Zero-Downtime Deployment: Deeppin's CI/CD and Three-Layer Testing

The complete pipeline from git push to production: unit tests → deploy → integration tests, three gates catching issues at every level. Plus how 200+ unit tests cover all backend logic with zero real dependencies.

2026-04-1625 min readCI/CDtestingdeploymentDocker

The easiest thing to ignore on a solo full-stack project is deployment — push the code, pray it works. Deeppin had a complete CI/CD pipeline by Day 5, and every git push since then goes through three layers of verification before reaching production.

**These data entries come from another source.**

/-- The Developer's control instructions: SETVL bounds VLEN by 256, SLI and SADD write scalars, VEXT reads one element, GETF and CLRF read and
clear the sticky flags, SETCB takes a legal circular buffer and faults on any other, NOP and FENCE only pass (05 R164, R168, R175, R191;
Tables 05.5, 05.10).
The model's own choices under these clauses: log 12. -/
def Obligations.DeveloperControl : Prop :=
  (∀ mk ∈ [Instr.devNop, Instr.devFence], Runs mk (fun _ => True) (fun s u t _ => DevDone s u t 0 ∧
    Kept (getD s t.val) (getD u t.val) [] [] [] [])) ∧
  Runs .setvl (fun w => isS w.vd = true ∧ (w.i 31 31 = 1 ∨ isS w.vs1 = true)) (fun s u t w =>
    let n := min (if w.i 31 31 = 1 then w.i 8 0 else (sGet (getD s t.val) (w.vs1 - 32)).toNat) 256
    DevDone s u t 0 ∧ (getD u t.val).vlen = n ∧ sGet (getD u t.val) (w.vd - 32) = BitVec.ofNat 32 n ∧
    Kept { getD s t.val with vlen := n } (getD u t.val) [] [w.vd - 32] [] []) ∧
  Runs .sli (fun w => isS w.vd = true) (fun s u t w => WroteS s u t (w.vd - 32) (BitVec.ofNat 32 w.imm) 0) ∧
  Runs .sadd (fun w => isS w.vd = true ∧ isS w.vs1 = true ∧ isS w.vs2 = true) (fun s u t w => WroteS s u t (w.vd - 32)
    (sGet (getD s t.val) (w.vs1 - 32) + sGet (getD s t.val) (w.vs2 - 32)) 0) ∧
  Runs .vext (fun w => isS w.vd = true ∧ isV w.vs1 = true ∧ isS w.vs2 = true) (fun s u t w =>
    let i := (sGet (getD s t.val) (w.vs2 - 32)).toNat
    WroteS s u t (w.vd - 32) (if i < (getD s t.val).vlen then vGet (getD s t.val) w.vs1 i else 0#32)
      (if i < (getD s t.val).vlen then 0 else fPermOor)) ∧
  Runs .getf (fun w => isS w.vd = true) (fun s u t w => WroteS s u t (w.vd - 32) (getR s (Reg.TILE_DEV_FLAGS t.val) &&& 0x1FF#32) 0) ∧
  Runs .clrf (fun _ => True) (fun s u t w => DevPass s u t ∧ sameBytes s u ∧ Kept (getD s t.val) (getD u t.val) [] [] [] [] ∧
    getR u (Reg.TILE_DEV_FLAGS t.val) = getR s (Reg.TILE_DEV_FLAGS t.val) &&& ~~~ BitVec.ofNat 32 (w.i 8 0)) ∧
  (∀ (t : TileId) (w : Word64) (c : Nat) (s : State), TileReady s t c 1 → isS (DevWord.of w).vs1 = true → isS (DevWord.of w).vs2 = true →
    (sGet (getD s t.val) ((DevWord.of w).vs1 - 32)).toNat % 4 = 0 → (sGet (getD s t.val) ((DevWord.of w).vs2 - 32)).toNat % 4 = 0 →
    (sGet (getD s t.val) ((DevWord.of w).vs2 - 32)).toNat ≠ 0 →
    (sGet (getD s t.val) ((DevWord.of w).vs1 - 32)).toNat + (sGet (getD s t.val) ((DevWord.of w).vs2 - 32)).toNat ≤ spBytes →
    ∃ u : State, exec (.setcb t w) s = .next u ∧ DevDone s u t 0 ∧
      Kept { getD s t.val with cbb := (getD u t.val).cbb, cbl := (getD u t.val).cbl } (getD u t.val) [] [] [] [] ∧
      (∀ n, mapGet 0#32 (getD u t.val).cbb n = if n = (DevWord.of w).i 2 0 then sGet (getD s t.val) ((DevWord.of w).vs1 - 32)
        else mapGet 0#32 (getD s t.val).cbb n) ∧
      (∀ n, mapGet 0#32 (getD u t.val).cbl n = if n = (DevWord.of w).i 2 0 then sGet (getD s t.val) ((DevWord.of w).vs2 - 32)
        else mapGet 0#32 (getD s t.val).cbl n)) ∧
  (∀ (t : TileId) (w : Word64) (c : Nat) (s : State), TileReady s t c 1 →
    (sGet (getD s t.val) ((DevWord.of w).vs1 - 32)).toNat % 4 ≠ 0 ∨ (sGet (getD s t.val) ((DevWord.of w).vs2 - 32)).toNat % 4 ≠ 0 ∨
      sGet (getD s t.val) ((DevWord.of w).vs2 - 32) = 0#32 ∨
      spBytes < (sGet (getD s t.val) ((DevWord.of w).vs1 - 32)).toNat + (sGet (getD s t.val) ((DevWord.of w).vs2 - 32)).toNat →
    ∃ u : State, exec (.setcb t w) s = .next u ∧ Faulted u c 1)

/-- Malformed operand codes fault the context with cause 1: a vector, scalar, mask, pair or accumulator field that names a register of
another kind (05 R162, R175; 09 Table 09.2).
The model's own choices under these clauses: logs 12, 21 and 91. -/
def Obligations.MalformedDeveloperWordsFault : Prop :=
  (∀ mk ∈ [Instr.fadd, Instr.fsub, Instr.fmul, Instr.fma, Instr.fmin, Instr.fmax, Instr.fabs, Instr.fneg, Instr.iadd, Instr.isub, Instr.imul,
      Instr.imin, Instr.imax, Instr.vand, Instr.vor, Instr.vxor, Instr.shl, Instr.shr, Instr.sra, Instr.exp2, Instr.log2, Instr.rcp, Instr.rsqrt,
      Instr.dspCmulq, Instr.dspCaddq, Instr.dspCsubq, Instr.vperm, Instr.vslideup, Instr.vslidedn, Instr.vrev, Instr.smax],
    Faults mk (fun w => isV w.vd = false ∨ isV w.vs1 = false)) ∧
  (∀ mk ∈ [Instr.setvl, Instr.sli, Instr.sadd, Instr.vext, Instr.getf, Instr.mpop, Instr.red], Faults mk (fun w => isS w.vd = false)) ∧
  (∀ mk ∈ [Instr.fcmp, Instr.icmp, Instr.mand, Instr.mor, Instr.mxor, Instr.mnot], Faults mk (fun w => isM w.vd = false)) ∧
  (∀ mk ∈ [Instr.cadd, Instr.cmul, Instr.cmulc], Faults mk (fun w => isPair w.vd = false ∨ isPair w.vs1 = false ∨ isPair w.vs2 = false)) ∧
  (∀ mk ∈ [Instr.dspCmac, Instr.dspLda], Faults mk (fun w => isAcc w.vd = false)) ∧
  Faults .dspMovq (fun w => isAcc w.vs1 = false ∨ signed 6 (w.i 5 0) < -16) ∧ Faults .sel (fun w => 8 ≤ w.vs3) ∧
  Faults .scan (fun w => ScanType.ofCode (w.i 5 3) = none ∨ w.i 1 0 = 3) ∧ Faults .cmag2 (fun w => isPair w.vs1 = false)

/-- The Developer reads and writes its tile's scratchpad and the finished blocks: VLD widens and VST narrows each active element at its place
in the tensor, an element outside the scratchpad faults with cause 2, FBQ.RD reads a finished block and FBQ.REL drops the oldest ones, and DSP.LDC and
DSP.STC walk a circular buffer (05 R163, R174, R176, R178, R179, R191; 06 R206). Between elements that share bytes the later one lasts.
The model's own choices under these clauses: logs 12, 21 and 93. -/
def Obligations.DeveloperMemory : Prop :=
  (∀ (t : TileId) (w : Word64) (c : Nat) (p : MemPlan) (s : State), TileReady s t c 1 → SpFree s t → vldPlan (getD s t.val) (DevWord.of w) = some p →
    isS (DevWord.of w).vs1 = true → memOk p (getD s t.val).vlen = true → regType p.fmt ≠ .cf32 → isV (DevWord.of w).vd = true →
    ∃ u : State, exec (.vld t w) s = .next u ∧
      WroteV s u t (DevWord.of w).vd (DevWord.of w).vs3 (fun i => ((widen p.fmt (elemAt s p.fmt (spBase t.val + p.start) (i * p.stride))).1, 0))) ∧
  (∀ (t : TileId) (w : Word64) (c : Nat) (p : MemPlan) (s : State), TileReady s t c 1 → SpFree s t → vldPlan (getD s t.val) (DevWord.of w) = some p →
    isS (DevWord.of w).vs1 = true → memOk p (getD s t.val).vlen = true → regType p.fmt = .cf32 → isPair (DevWord.of w).vd = true →
    ∃ u : State, exec (.vld t w) s = .next u ∧
      WrotePair s u t (DevWord.of w).vd (DevWord.of w).vs3 (fun i =>
        ((widen p.fmt (elemAt s p.fmt (spBase t.val + p.start) (i * p.stride))).1,
         (widen p.fmt (elemAt s p.fmt (spBase t.val + p.start) (i * p.stride))).2, 0))) ∧
  (∀ (t : TileId) (w : Word64) (c : Nat) (p : MemPlan) (s : State), TileReady s t c 1 → vldPlan (getD s t.val) (DevWord.of w) = some p →
    isS (DevWord.of w).vs1 = true → isPair (DevWord.of w).vd = true → memOk p (getD s t.val).vlen = false →
    ∃ u : State, exec (.vld t w) s = .next u ∧ Faulted u c 2) ∧
  (∀ (t : TileId) (w : Word64) (c : Nat) (p : MemPlan) (s : State), TileReady s t c 1 → SpFree s t → vstPlan (getD s t.val) (DevWord.of w) = some p →
    Fmt.ofCode ((DevWord.of w).i 27 24) = some (regType p.fmt) → p.stride ≠ 0 → isS (DevWord.of w).vs2 = true →
    (if regType p.fmt = .cf32 then isPair (DevWord.of w).vs1 = true else isV (DevWord.of w).vs1 = true) → memOk p (getD s t.val).vlen = true →
    ∃ u : State, exec (.vst t w) s = .next u ∧ DevPass s u t ∧ Kept (getD s t.val) (getD u t.val) [] [] [] [] ∧
      Flagged s u t (flagsOf (getD s t.val) (DevWord.of w).vs3 (fun i => (narrow p.fmt (vGet (getD s t.val) (DevWord.of w).vs1 i)
        (if regType p.fmt = .cf32 then vGet (getD s t.val) ((DevWord.of w).vs1 + 1) i else 0#32)).2)) ∧
      (∀ i, i < (getD s t.val).vlen → elemAt u p.fmt (spBase t.val + p.start) (i * p.stride) =
        if active (getD s t.val) (DevWord.of w).vs3 i then
          (narrow p.fmt (vGet (getD s t.val) (DevWord.of w).vs1 i)
            (if regType p.fmt = .cf32 then vGet (getD s t.val) ((DevWord.of w).vs1 + 1) i else 0#32)).1 % 2 ^ p.fmt.width
        else elemAt s p.fmt (spBase t.val + p.start) (i * p.stride)) ∧
      (∀ a, (∀ x ∈ memSpans (getD s t.val) (DevWord.of w).vs3 p, a < spBase t.val + x.1 ∨ spBase t.val + x.1 + x.2 ≤ a) →
        getByte u a = getByte s a)) ∧
  (∀ (t : TileId) (w : Word64) (c : Nat) (s : State), TileReady s t c 1 → isPair (DevWord.of w).vd = true →
    (DevWord.of w).i 11 0 + (if (DevWord.of w).i 31 31 = 1 then 64 else 1) * ((getD s t.val).vlen - 1) ≤ 4095 →
    (DevWord.of w).i 18 16 + 2 ≤ fbqFinished (getT s t.val) →
    let at' := fun (q i : Nat) => mapGet 0#32 (((getT s t.val).enl.fbq[q]?.map (·.data)).getD [])
      ((DevWord.of w).i 11 0 + (if (DevWord.of w).i 31 31 = 1 then 64 else 1) * i)
    let wr := fun (q i : Nat) => if mapGet false (((getT s t.val).enl.fbq[q]?.map (·.wrap)).getD [])
      ((DevWord.of w).i 11 0 + (if (DevWord.of w).i 31 31 = 1 then 64 else 1) * i) then fWrapIn else 0
    ∃ u : State, exec (.fbqRd t w) s = .next u ∧
      ((DevWord.of w).i 30 30 = 1 → WrotePair s u t (DevWord.of w).vd 0 (fun i =>
        (at' ((DevWord.of w).i 18 16) i, at' ((DevWord.of w).i 18 16 + 1) i, wr ((DevWord.of w).i 18 16) i ||| wr ((DevWord.of w).i 18 16 + 1) i))) ∧
      ((DevWord.of w).i 30 30 = 0 → WroteV s u t (DevWord.of w).vd 0 (fun i => (at' ((DevWord.of w).i 18 16) i, wr ((DevWord.of w).i 18 16) i)))) ∧
  (∀ (t : TileId) (w : Word64) (c : Nat) (s : State), TileReady s t c 1 → (DevWord.of w).i 2 0 + 1 ≤ fbqFinished (getT s t.val) →
    ∃ u : State, exec (.fbqRel t w) s = .next u ∧ (getT u t.val).enl.fbq = (getT s t.val).enl.fbq.drop ((DevWord.of w).i 2 0 + 1) ∧
      (getT u t.val).pc = (getT s t.val).pc + 1 ∧ Kept (getD s t.val) (getD u t.val) [] [] [] [] ∧ sameBytes s u ∧
      TileFrame s u t [Reg.TILE_SEQ_ISSUE t.val, Reg.TILE_DEV_INSTR t.val]) ∧
  (∀ (t : TileId) (w : Word64) (c : Nat) (s : State), TileReady s t c 1 → SpFree s t → isV (DevWord.of w).vd = true →
    isS (DevWord.of w).vs2 = true → circOk (getD s t.val) ((DevWord.of w).i 2 0) ((DevWord.of w).vs2 - 32) = true →
    let k := (DevWord.of w).vs2 - 32
    ∃ u : State, exec (.dspLdc t w) s = .next u ∧ DevDone s u t 0 ∧ Kept (getD s t.val) (getD u t.val) [(DevWord.of w).vd] [k] [] [] ∧
      (∀ i, i < 256 → vGet (getD u t.val) (DevWord.of w).vd i = elemAfter (getD s t.val) (DevWord.of w).vs3 i
        (BitVec.ofNat 32 (getLe s (spBase t.val + circAddr (getD s t.val) ((DevWord.of w).i 2 0) k ((DevWord.of w).i 15 8) i) 4)) 0#32
        (vGet (getD s t.val) (DevWord.of w).vd i)) ∧
      sGet (getD u t.val) k = (if (DevWord.of w).i 16 16 = 1 then
        BitVec.ofNat 32 (((sGet (getD s t.val) k).toNat + 4 * (getD s t.val).vlen * (DevWord.of w).i 15 8) %
          (mapGet 0#32 (getD s t.val).cbl ((DevWord.of w).i 2 0)).toNat) else sGet (getD s t.val) k)) ∧
  (∀ (t : TileId) (w : Word64) (c : Nat) (s : State), TileReady s t c 1 → SpFree s t → isV (DevWord.of w).vs1 = true →
    isS (DevWord.of w).vs2 = true → circOk (getD s t.val) ((DevWord.of w).i 2 0) ((DevWord.of w).vs2 - 32) = true →
    let k := (DevWord.of w).vs2 - 32
    let place := fun i => spBase t.val + circAddr (getD s t.val) ((DevWord.of w).i 2 0) k ((DevWord.of w).i 15 8) i
    let on := fun i => i < (getD s t.val).vlen ∧ active (getD s t.val) (DevWord.of w).vs3 i = true
    ∃ u : State, exec (.dspStc t w) s = .next u ∧ DevPass s u t ∧ Flagged s u t 0 ∧ Kept (getD s t.val) (getD u t.val) [] [k] [] [] ∧
      (∀ i, on i → (∀ j, on j → i < j → place j + 4 ≤ place i ∨ place i + 4 ≤ place j) →
        getLe u (place i) 4 = (vGet (getD s t.val) (DevWord.of w).vs1 i).toNat) ∧
      (∀ a, (∀ i, on i → a < place i ∨ place i + 4 ≤ a) → getByte u a = getByte s a) ∧
      sGet (getD u t.val) k = (if (DevWord.of w).i 16 16 = 1 then
        BitVec.ofNat 32 (((sGet (getD s t.val) k).toNat + 4 * (getD s t.val).vlen * (DevWord.of w).i 15 8) %
          (mapGet 0#32 (getD s t.val).cbl ((DevWord.of w).i 2 0)).toNat) else sGet (getD s t.val) k))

§ 01Part 1 — Architecture overview

Frontend and backend have completely separate deployment paths:

Frontend (Next.js): Vercel auto-detects pushes to main and deploys with zero configuration
Backend (FastAPI): GitHub Actions triggers when main is pushed with changes in backend/**

The backend CI/CD pipeline is the focus of this article. It consists of three Jobs chained sequentially — each must pass before the next begins:

git push main (backend/** changed)
  │
  ├── Job 1: unit-test (runs on GitHub Runner, no real dependencies)
  │     └── pytest tests/ --ignore=tests/integration
  │
  ├── Job 2: deploy (SSH to Oracle Cloud, docker compose up)
  │     ├── Start backend + searxng
  │     ├── Wait for healthcheck to pass (up to 120s)
  │     ├── Start nginx
  │     └── Run smoke test (end-to-end connectivity)
  │
  └── Job 3: integration-test (hit real API from GitHub Runner)
        └── pytest tests/integration/

iThe three Jobs are sequential (linked by needs): unit tests must pass before deploying, deployment must succeed before integration tests run. Any failure at any layer immediately halts the pipeline.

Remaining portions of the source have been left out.